Oyunculuklara gelince… Gelecek yıl Zack Snyder’ın merakla beklediğimiz “Man of Steel”ında Superman/Clark Kent rolünde izleyeceğimiz Henry Cavill, aksiyon filmlerine yakıştığını fark etmemizi bu filmle sağlıyor. Kendisi şu an bir aksiyon yıldızı adayı ve bu filmde görüyoruz ki bu tür bir yapımı taşıyabilecek biri olduğunu bizlere pekala gösteriyor.

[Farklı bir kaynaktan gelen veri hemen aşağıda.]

@[simp] theorem arch_setEs_s (x : Arch) (i : Nat) (d : BitVec 128) : (x.setEs i d).s = x.s := rfl
@[simp] theorem arch_setEs_g (x : Arch) (i : Nat) (d : BitVec 128) : (x.setEs i d).g = x.g := rfl
@[simp] theorem arch_setEs_k (x : Arch) (i : Nat) (d : BitVec 128) : (x.setEs i d).k = x.k := rfl
@[simp] theorem arch_setEs_m (x : Arch) (i : Nat) (d : BitVec 128) : (x.setEs i d).m = x.m := rfl
@[simp] theorem arch_setEs_v (x : Arch) (i : Nat) (d : BitVec 128) : (x.setEs i d).v = x.v := rfl
@[simp] theorem arch_setEs_esw (x : Arch) (i : Nat) (d : BitVec 128) : (x.setEs i d).esw = x.esw := rfl
@[simp] theorem arch_setEs_lps (x : Arch) (i : Nat) (d : BitVec 128) : (x.setEs i d).lps = x.lps := rfl
@[simp] theorem arch_setEs_lbuf (x : Arch) (i : Nat) (d : BitVec 128) : (x.setEs i d).lbuf = x.lbuf := rfl
@[simp] theorem arch_setEs_bx (x : Arch) (i : Nat) (d : BitVec 128) : (x.setEs i d).bx = x.bx := rfl
@[simp] theorem arch_setEs_latches (x : Arch) (i : Nat) (d : BitVec 128) : (x.setEs i d).latches = x.latches := rfl
@[simp] theorem arch_setEs_landing (x : Arch) (i : Nat) (d : BitVec 128) : (x.setEs i d).landing = x.landing := rfl
@[simp] theorem arch_setEs_fcr (x : Arch) (i : Nat) (d : BitVec 128) : (x.setEs i d).fcr = x.fcr := rfl
@[simp] theorem arch_setEs_fsr (x : Arch) (i : Nat) (d : BitVec 128) : (x.setEs i d).fsr = x.fsr := rfl
@[simp] theorem arch_setEs_lscale (x : Arch) (i : Nat) (d : BitVec 128) : (x.setEs i d).lscale = x.lscale := rfl
@[simp] theorem arch_setEs_lscfg (x : Arch) (i : Nat) (d : BitVec 128) : (x.setEs i d).lscfg = x.lscfg := rfl
@[simp] theorem arch_setEs_rkey (x : Arch) (i : Nat) (d : BitVec 128) : (x.setEs i d).rkey = x.rkey := rfl
@[simp] theorem arch_setEs_rctr (x : Arch) (i : Nat) (d : BitVec 128) : (x.setEs i d).rctr = x.rctr := rfl
@[simp] theorem arch_setEs_trel (x : Arch) (i : Nat) (d : BitVec 128) : (x.setEs i d).trel = x.trel := rfl
@[simp] theorem arch_setEs_hbase (x : Arch) (i : Nat) (d : BitVec 128) : (x.setEs i d).hbase = x.hbase := rfl
@[simp] theorem arch_setEs_hlimit (x : Arch) (i : Nat) (d : BitVec 128) : (x.setEs i d).hlimit = x.hlimit := rfl
@[simp] theorem arch_setEs_hoffs (x : Arch) (i : Nat) (d : BitVec 128) : (x.setEs i d).hoffs = x.hoffs := rfl
@[simp] theorem arch_setEs_driftcfg (x : Arch) (i : Nat) (d : BitVec 128) : (x.setEs i d).driftcfg = x.driftcfg := rfl
@[simp] theorem arch_setEs_tracecfg (x : Arch) (i : Nat) (d : BitVec 128) : (x.setEs i d).tracecfg = x.tracecfg := rfl
@[simp] theorem arch_setEs_pc (x : Arch) (i : Nat) (d : BitVec 128) : (x.setEs i d).pc = x.pc := rfl
@[simp] theorem arch_setEs_rep (x : Arch) (i : Nat) (d : BitVec 128) : (x.setEs i d).rep = x.rep := rfl
@[simp] theorem arch_setEs_cmdno (x : Arch) (i : Nat) (d : BitVec 128) : (x.setEs i d).cmdno = x.cmdno := rfl
@[simp] theorem arch_setEs_collSeq (x : Arch) (i : Nat) (d : BitVec 128) : (x.setEs i d).collSeq = x.collSeq := rfl
@[simp] theorem arch_setEs_recs (x : Arch) (i : Nat) (d : BitVec 128) : (x.setEs i d).recs = x.recs := rfl
@[simp] theorem arch_setEs_recOpen (x : Arch) (i : Nat) (d : BitVec 128) : (x.setEs i d).recOpen = x.recOpen := rfl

Kötü adam ve anti-kahraman rollerine pek yakışan Mickey Rourke da kendisine biçilen karakterin ruhsuzluğuna ve tekdüzeliğine karşın elinden geleni yapıyor. Böyle bir filmde aşk faktörünün de illa olması gerektiğini bildiğimizden (Ve bir adamla ilişkiye girerse geleceği görme yetisini kaybedecek kahin hikayesi kim bilir kaçıncı kez işlendiğinden), alışkın olduğumuz üzere Theseus’un aşık olduğu bir karakter de söz konusu. Kahin rolünü ise şişirilmiş “Slumdog Millionaire” ile tanınan Freida Pinto üstleniyor, ancak kendisinin iyi bir rol çıkardığı söylenemez ne yazık ki.


Çok uzatmaya gerek yok; “Immortals”, Tarsem Singh faktörüne rağmen maalesef harcanmış, karakter derinliğinden yoksun bir film. Bu tür yapımları sevseniz dahi bu film yerine başka bir filme (Mesela – yine çok da iyi bir film olmasa da – “Clash of the Titans”e ya da filmin afişinde de yazan Zack Snyder filmi “300e) öncelik vermek daha makul bir tercih olacaktır.